Task objective: Reproduce all entries precisely, down to the last character.

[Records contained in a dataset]
######

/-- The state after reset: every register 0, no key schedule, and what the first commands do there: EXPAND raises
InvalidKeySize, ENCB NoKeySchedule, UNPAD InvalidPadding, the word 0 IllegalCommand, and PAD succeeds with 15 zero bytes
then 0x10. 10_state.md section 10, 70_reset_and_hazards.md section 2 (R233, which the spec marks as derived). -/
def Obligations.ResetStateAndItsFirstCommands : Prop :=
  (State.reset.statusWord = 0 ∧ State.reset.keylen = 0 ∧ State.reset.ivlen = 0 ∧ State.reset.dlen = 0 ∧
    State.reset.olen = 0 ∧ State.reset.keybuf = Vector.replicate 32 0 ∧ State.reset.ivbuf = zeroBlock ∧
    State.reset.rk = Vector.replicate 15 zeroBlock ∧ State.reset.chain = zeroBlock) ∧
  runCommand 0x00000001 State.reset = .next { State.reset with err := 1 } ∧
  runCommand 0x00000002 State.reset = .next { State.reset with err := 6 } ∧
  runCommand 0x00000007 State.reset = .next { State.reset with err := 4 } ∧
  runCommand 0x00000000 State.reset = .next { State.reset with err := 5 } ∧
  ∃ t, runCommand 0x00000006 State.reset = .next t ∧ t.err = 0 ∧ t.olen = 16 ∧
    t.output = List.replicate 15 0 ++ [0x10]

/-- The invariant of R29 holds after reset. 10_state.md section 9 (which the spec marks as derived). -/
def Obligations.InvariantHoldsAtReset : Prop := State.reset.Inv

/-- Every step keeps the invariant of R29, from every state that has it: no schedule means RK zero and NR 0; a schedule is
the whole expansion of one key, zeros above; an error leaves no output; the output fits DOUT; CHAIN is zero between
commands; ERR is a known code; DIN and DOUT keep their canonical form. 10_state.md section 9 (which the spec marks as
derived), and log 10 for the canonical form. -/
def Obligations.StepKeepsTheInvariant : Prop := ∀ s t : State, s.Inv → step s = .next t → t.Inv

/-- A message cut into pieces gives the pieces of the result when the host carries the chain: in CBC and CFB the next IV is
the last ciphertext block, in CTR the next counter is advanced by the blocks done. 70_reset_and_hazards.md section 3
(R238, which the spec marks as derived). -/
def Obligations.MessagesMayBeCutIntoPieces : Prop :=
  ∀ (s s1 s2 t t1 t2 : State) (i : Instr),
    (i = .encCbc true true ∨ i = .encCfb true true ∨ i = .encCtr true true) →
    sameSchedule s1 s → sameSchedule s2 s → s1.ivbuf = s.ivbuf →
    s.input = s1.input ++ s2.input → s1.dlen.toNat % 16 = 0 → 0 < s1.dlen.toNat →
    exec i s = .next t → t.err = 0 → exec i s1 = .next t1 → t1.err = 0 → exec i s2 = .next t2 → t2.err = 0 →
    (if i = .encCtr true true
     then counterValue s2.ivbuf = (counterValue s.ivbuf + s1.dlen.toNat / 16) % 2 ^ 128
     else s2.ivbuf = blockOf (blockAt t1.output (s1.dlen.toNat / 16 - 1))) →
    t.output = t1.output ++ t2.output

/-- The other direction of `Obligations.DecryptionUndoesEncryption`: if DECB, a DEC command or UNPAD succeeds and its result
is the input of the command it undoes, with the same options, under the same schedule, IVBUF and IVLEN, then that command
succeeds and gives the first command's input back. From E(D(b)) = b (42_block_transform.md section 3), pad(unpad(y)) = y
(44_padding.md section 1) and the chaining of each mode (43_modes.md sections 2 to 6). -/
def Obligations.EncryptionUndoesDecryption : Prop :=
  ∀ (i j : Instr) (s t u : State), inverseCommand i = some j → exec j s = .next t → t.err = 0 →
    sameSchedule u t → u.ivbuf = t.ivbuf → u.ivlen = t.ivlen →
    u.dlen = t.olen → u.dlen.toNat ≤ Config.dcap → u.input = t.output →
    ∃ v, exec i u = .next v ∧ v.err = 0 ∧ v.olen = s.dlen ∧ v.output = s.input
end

######

Answer below:
/-- The state after reset: every register 0, no key schedule, and what the first commands do there: EXPAND raises
InvalidKeySize, ENCB NoKeySchedule, UNPAD InvalidPadding, the word 0 IllegalCommand, and PAD succeeds with 15 zero bytes
then 0x10. 10_state.md section 10, 70_reset_and_hazards.md section 2 (R233, which the spec marks as derived). -/
def Obligations.ResetStateAndItsFirstCommands : Prop :=
  (State.reset.statusWord = 0 ∧ State.reset.keylen = 0 ∧ State.reset.ivlen = 0 ∧ State.reset.dlen = 0 ∧
    State.reset.olen = 0 ∧ State.reset.keybuf = Vector.replicate 32 0 ∧ State.reset.ivbuf = zeroBlock ∧
    State.reset.rk = Vector.replicate 15 zeroBlock ∧ State.reset.chain = zeroBlock) ∧
  runCommand 0x00000001 State.reset = .next { State.reset with err := 1 } ∧
  runCommand 0x00000002 State.reset = .next { State.reset with err := 6 } ∧
  runCommand 0x00000007 State.reset = .next { State.reset with err := 4 } ∧
  runCommand 0x00000000 State.reset = .next { State.reset with err := 5 } ∧
  ∃ t, runCommand 0x00000006 State.reset = .next t ∧ t.err = 0 ∧ t.olen = 16 ∧
    t.output = List.replicate 15 0 ++ [0x10]

/-- The invariant of R29 holds after reset. 10_state.md section 9 (which the spec marks as derived). -/
def Obligations.InvariantHoldsAtReset : Prop := State.reset.Inv

/-- Every step keeps the invariant of R29, from every state that has it: no schedule means RK zero and NR 0; a schedule is
the whole expansion of one key, zeros above; an error leaves no output; the output fits DOUT; CHAIN is zero between
commands; ERR is a known code; DIN and DOUT keep their canonical form. 10_state.md section 9 (which the spec marks as
derived), and log 10 for the canonical form. -/
def Obligations.StepKeepsTheInvariant : Prop := ∀ s t : State, s.Inv → step s = .next t → t.Inv

/-- A message cut into pieces gives the pieces of the result when the host carries the chain: in CBC and CFB the next IV is
the last ciphertext block, in CTR the next counter is advanced by the blocks done. 70_reset_and_hazards.md section 3
(R238, which the spec marks as derived). -/
def Obligations.MessagesMayBeCutIntoPieces : Prop :=
  ∀ (s s1 s2 t t1 t2 : State) (i : Instr),
    (i = .encCbc true true ∨ i = .encCfb true true ∨ i = .encCtr true true) →
    sameSchedule s1 s → sameSchedule s2 s → s1.ivbuf = s.ivbuf →
    s.input = s1.input ++ s2.input → s1.dlen.toNat % 16 = 0 → 0 < s1.dlen.toNat →
    exec i s = .next t → t.err = 0 → exec i s1 = .next t1 → t1.err = 0 → exec i s2 = .next t2 → t2.err = 0 →
    (if i = .encCtr true true
     then counterValue s2.ivbuf = (counterValue s.ivbuf + s1.dlen.toNat / 16) % 2 ^ 128
     else s2.ivbuf = blockOf (blockAt t1.output (s1.dlen.toNat / 16 - 1))) →
    t.output = t1.output ++ t2.output

/-- The other direction of `Obligations.DecryptionUndoesEncryption`: if DECB, a DEC command or UNPAD succeeds and its result
is the input of the command it undoes, with the same options, under the same schedule, IVBUF and IVLEN, then that command
succeeds and gives the first command's input back. From E(D(b)) = b (42_block_transform.md section 3), pad(unpad(y)) = y
(44_padding.md section 1) and the chaining of each mode (43_modes.md sections 2 to 6). -/
def Obligations.EncryptionUndoesDecryption : Prop :=
  ∀ (i j : Instr) (s t u : State), inverseCommand i = some j → exec j s = .next t → t.err = 0 →
    sameSchedule u t → u.ivbuf = t.ivbuf → u.ivlen = t.ivlen →
    u.dlen = t.olen → u.dlen.toNat ≤ Config.dcap → u.input = t.output →
    ∃ v, exec i u = .next v ∧ v.err = 0 ∧ v.olen = s.dlen ∧ v.output = s.input
end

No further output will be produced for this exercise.